Шрифт:
Интервал:
Закладка:
«– А ты ни с кем не сможешь жить нормально.
– Вполне возможно.
– Не обижайся. Ты просто почему-то убежден, что сам факт твоего существования рядом должен всех осчастливить. Ты только требуешь…
– Это наверное потому, что меня женщины воспитывали. Кстати, если не хочешь, чтобы Игнат стал таким, как я, выходи скорее замуж или отдай Игната мне…
– Ты почему с матерью не помирился до сих пор? Ведь ты же виноват.
– Я? Виноват? В чем? В том, что она внушила себе, что она лучше знает, как мне жить или как сделать меня счастливым?..»
Тема матери, конечно, не случайно пересекается с визуальными образами Леонардо, с его мадоннами и Великими Матерями. Вспоминается жутковатый эпизод из сценария фильма (сцены эти затем были исключены), когда мальчик Тарковский едет с матерью в душной, переполненной электричке, и ему становится плохо, и какая-то женщина отпаивает его коровьим молоком. И мальчик этот больной и золотушный, и мать затравленно-измученная бытом. И едут они до какого-то полустанка, где в полях собирают чахлые цветы на продажу. И измученно-больному мальчику уныло и скучно это долгое и как ему кажется бессмысленное собирание, и он робко протестует, а в ответ получает от матери внезапную хлесткую оплеуху… На меня этот эпизод произвел жутковатое впечатление.
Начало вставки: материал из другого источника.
/-! ### Reset (70_reset_and_hazards.md, 44_control.md) -/

/-- 70_reset_and_hazards.md: whatever the block held, asserting the reset input leaves the values of the reset table,
the capacities unchanged, and STATUS reading 0. The level of the input is the model's field of log 4. -/
def Obligations.ResetInputTakesTheResetState : Prop :=
  ∀ (s : State) (rest : List HostEvent),
    ∃ t, step { s with pending := .assertReset :: rest } = .next t ∧
      t.err = .ok ∧ t.berr = false ∧ t.crc = 0xFFFF ∧ t.iblen = 0 ∧ t.oblen = 0 ∧ t.plen = 0 ∧
      t.tid = 0 ∧ t.pid = 0 ∧ t.tlen = 0 ∧ t.addr = 0 ∧ t.fn = 0 ∧ t.size = 0 ∧
      (∀ i, t.ibuf.byteAt i = 0 ∧ t.obuf.byteAt i = 0 ∧ t.pbuf.byteAt i = 0) ∧ t.rxq = [] ∧
      t.params = s.params ∧ t.statusWord = 0 ∧
      t.pending = rest ∧ t.resetPin = true ∧ t.reply = .none

/-- R171: RESET leaves the block in the state the reset input leaves it in, whatever it held, and its word is
0x00000001. -/
def Obligations.ResetCommandEqualsResetInput : Prop :=
  decode 0x00000001 = .ok .reset ∧
  ∀ (s : State) (rest : List HostEvent), ∃ t u, exec .reset s = .next t ∧
    step { s with pending := .assertReset :: rest } = .next u ∧ t.sameBlock u ∧
    t.err = .ok ∧ t.berr = false ∧ t.rxav = false ∧ t.crc = 0xFFFF ∧ t.iblen = 0 ∧ t.oblen = 0 ∧ t.plen = 0 ∧
    t.tid = 0 ∧ t.pid = 0 ∧ t.tlen = 0 ∧ t.addr = 0 ∧ t.fn = 0 ∧ t.size = 0 ∧
    (∀ i, t.ibuf.byteAt i = 0 ∧ t.obuf.byteAt i = 0 ∧ t.pbuf.byteAt i = 0) ∧ t.rxq = [] ∧
    t.params = s.params ∧ t.pending = s.pending ∧ t.resetPin = s.resetPin ∧ t.reply = s.reply

/-- 70_reset_and_hazards.md and A10 of 93_implementation_defined.md, with the model's named fault of log 4: while the
reset input is asserted there is no access step; released, accesses are served again. -/
def Obligations.NoAccessStepDuringReset : Prop :=
  ∀ (s : State) (a : Access) (rest : List HostEvent),
    step { s with pending := .access a :: rest, resetPin := true } = .fault .accessDuringReset ∧
    (∃ t, step { s with pending := .access a :: rest, resetPin := false } = .next t) ∧
    step { s with pending := .releaseReset :: rest } =
      .next { s with pending := rest, reply := .none, resetPin := false }

/-- The model's choice of log 5 for the capacities and of log 6 for the host's side; every other value is the spec's:
the state after reset is well-formed. -/
def Obligations.ResetStateIsWellFormed : Prop :=
  State.reset.Inv ∧ State.reset.resetPin = false ∧ State.reset.statusWord = 0 ∧ State.reset.crc = 0xFFFF

/-! ### Control and buffer commands (44_control.md) -/

/-- R170, R172, R104, R163: NOP, IB.CLR, CRC.INIT and RX.CLR, with their words. -/
def Obligations.NopAndClearingCommands : Prop :=
  (decode 0x00000000 = .ok .nop ∧ decode 0x00000002 = .ok .ibClr ∧
    decode 0x00000010 = .ok .crcInit ∧ decode 0x00000042 = .ok .rxClr) ∧
  (∀ w : Word, w.extractLsb' 0 8 = 0 → w ≠ 0 → ∃ e, decode w = .error e) ∧
  ∀ s : State,
    exec .nop s = .next { s with err := .ok } ∧
    exec .ibClr s = .next { s with iblen := 0, err := .ok } ∧
    exec .crcInit s = .next { s with crc := 0xFFFF, err := .ok } ∧
    ∃ t, exec .rxClr s = .next t ∧ t = { s with rxq := [], err := .ok } ∧ t.rxav = false

/-- R173: IB.PUSH refuses when IBUF is full and otherwise appends its byte. -/
def Obligations.IbPushAppendsOneByte : Prop :=
  ∀ (s : State) (b : Byte), s.Inv →
    decode (0x00000003 ||| (b.setWidth 32 <<< 8)) = .ok (.ibPush b) ∧
    (s.iblen.toNat = s.params.ibufCap → exec (.ibPush b) s = .next { s with err := .overflow }) ∧
    (s.iblen.toNat ≠ s.params.ibufCap → ∃ t, exec (.ibPush b) s = .next t ∧ t.err = .ok ∧
      t.iblen.toNat = s.iblen.toNat + 1 ∧
      (∀ j, t.ibuf.byteAt j = if j = s.iblen.toNat then b else s.ibuf.byteAt j) ∧
      t = { s with err := t.err, ibuf := t.ibuf, iblen := t.iblen })

/-- R174: OB.MOV copies the output buffer into the input buffer, or refuses what does not fit. -/
def Obligations.ObMovCopiesTheOutput : Prop :=
  decode 0x00000004 = .ok .obMov ∧
  ∀ s : State,
    (s.params.ibufCap < s.oblen.toNat → exec .obMov s = .next { s with err := .overflow }) ∧
    (s.oblen.toNat ≤ s.params.ibufCap → ∃ t, exec .obMov s = .next t ∧ t.err = .ok ∧ t.iblen = s.oblen ∧
      (∀ j, t.ibuf.byteAt j = if j < s.oblen.toNat then s.obuf.byteAt j else s.ibuf.byteAt j) ∧
      t = { s with err := t.err, ibuf := t.ibuf, iblen := t.iblen })

/-! ### CRC (40_crc.md) -/

/-- R105, with the step of R101 and the table of R100: CRC.BYTE replaces the accumulator `c` by
`(c >> 8) XOR T[(c XOR b) & 0xFF]`, sets E_OK and changes nothing else; a zero accumulator stays zero under a zero byte.
What a sequence of them leaves is CrcBytesAccumulateTheChecksum; how the entries of T are built, which the spec marks as
general knowledge (log 13), is TableStepIsEightBitSteps. -/
def Obligations.CrcByteFoldsOneByte : Prop :=
  crcTable.length = 256 ∧
  (∀ b : Byte, decode (0x00000011 ||| (b.setWidth 32 <<< 8)) = .ok (.crcByte b)) ∧
  (∀ (s : State) (b : Byte), ∃ entry : Half,
    crcTable[((s.crc ^^^ b.setWidth 16) &&& 0xFF).toNat]? = some entry ∧
    exec (.crcByte b) s = .next { s with crc := (s.crc >>> 8) ^^^ entry, err := .ok }) ∧
  ∀ s : State,
    exec (.crcByte 0x00) { s with crc := 0x0000 } = .next { s with crc := 0x0000, err := .ok } ∧
    exec (.crcByte 0xFF) { s with crc := 0xFFFF } = .next { s with crc := 0x00FF, err := .ok }

/-- 40_crc.md, a corner case the spec marks as derived: CRC.INIT and then one CRC.BYTE for each byte of a sequence
leaves its checksum; with the sequence's own CRC folded after it, low byte first, it leaves 0. -/
def Obligations.CrcBytesAccumulateTheChecksum : Prop :=
  ∀ (s : State) (l : List Byte),
    execSeq (.crcInit :: l.map Instr.crcByte) s = .next { s with crc := checksum l, err := .ok } ∧
    execSeq (.crcInit :: (l ++ [lo8 (checksum l), hi8 (checksum l)]).map Instr.crcByte) s =
      .next { s with crc := 0, err := .ok }

/-- R106: CRC.BUF leaves the checksum of IBUF[0..IBLEN), whatever CRC held; 0xFFFF when IBLEN is 0; 0 when the bytes end
with their own CRC, low byte first. -/
def Obligations.CrcBufChecksumsTheInput : Prop :=
  decode 0x00000012 = .ok .crcBuf ∧
  ∀ s : State,
    exec .crcBuf s = .next { s with
      crc := ((List.range s.iblen.toNat).map s.ibuf.byteAt).foldl crcStep 0xFFFF, err := .ok } ∧
    (s.iblen = 0 → exec .crcBuf s = .next { s with crc := 0xFFFF, err := .ok }) ∧
    ∀ f : List Byte, s.ibSeq = f ++ [lo8 (checksum f), hi8 (checksum f)] →
      exec .crcBuf s = .next { s with crc := 0, err := .ok }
Но автор словно бы мудрее самой матери, ничуть не пеняя ей за ее беспомощную и растерянную жесткость, если не сказать больше. Эту историю в сценарии он вспоминал так, словно бы смотрел на нее из некоего внеземного далека.
Странным образом в этом же сценарии образ матери высвечивается сумеречно-двусмысленными эманациями и ужимками старика Карамазова, пытающегося легитимизировать свой садистический эрос.
«…Она вдруг начинает плакать во сне, как будто слышит то, что слышу я. (Жутковатый монолог из Достоевского. – Н.Б.) Сначала беззвучно, а потом взахлеб, сотрясаясь всем телом, и, вскочив на кровати, горько и отчаянно рыдает, придерживая себя то за щеки, то за горло, чтобы было легче дышать. Затем она просыпается.
– Какой я сон видела! Ой, я видела такой плохой сон!
Я успокаиваю ее, с трудом засыпаю и тоже вижу сон. Будто я сижу перед большим зеркалом, рама которого растворяется в темноте, незаметно переходит в бревенчатые стены. Лица своего я не вижу. А сердце мое полно тоски и страха перед совершившейся непоправимой бедой. Зачем я это сделал, для чего, зачем так бессмысленно и бездарно я разрушил то, ради чего жил, не испытав ни горя, ни угрызений совести? Кто требовал от меня этого, кто попустительствовал этому? Для чего это? Зачем эта беда?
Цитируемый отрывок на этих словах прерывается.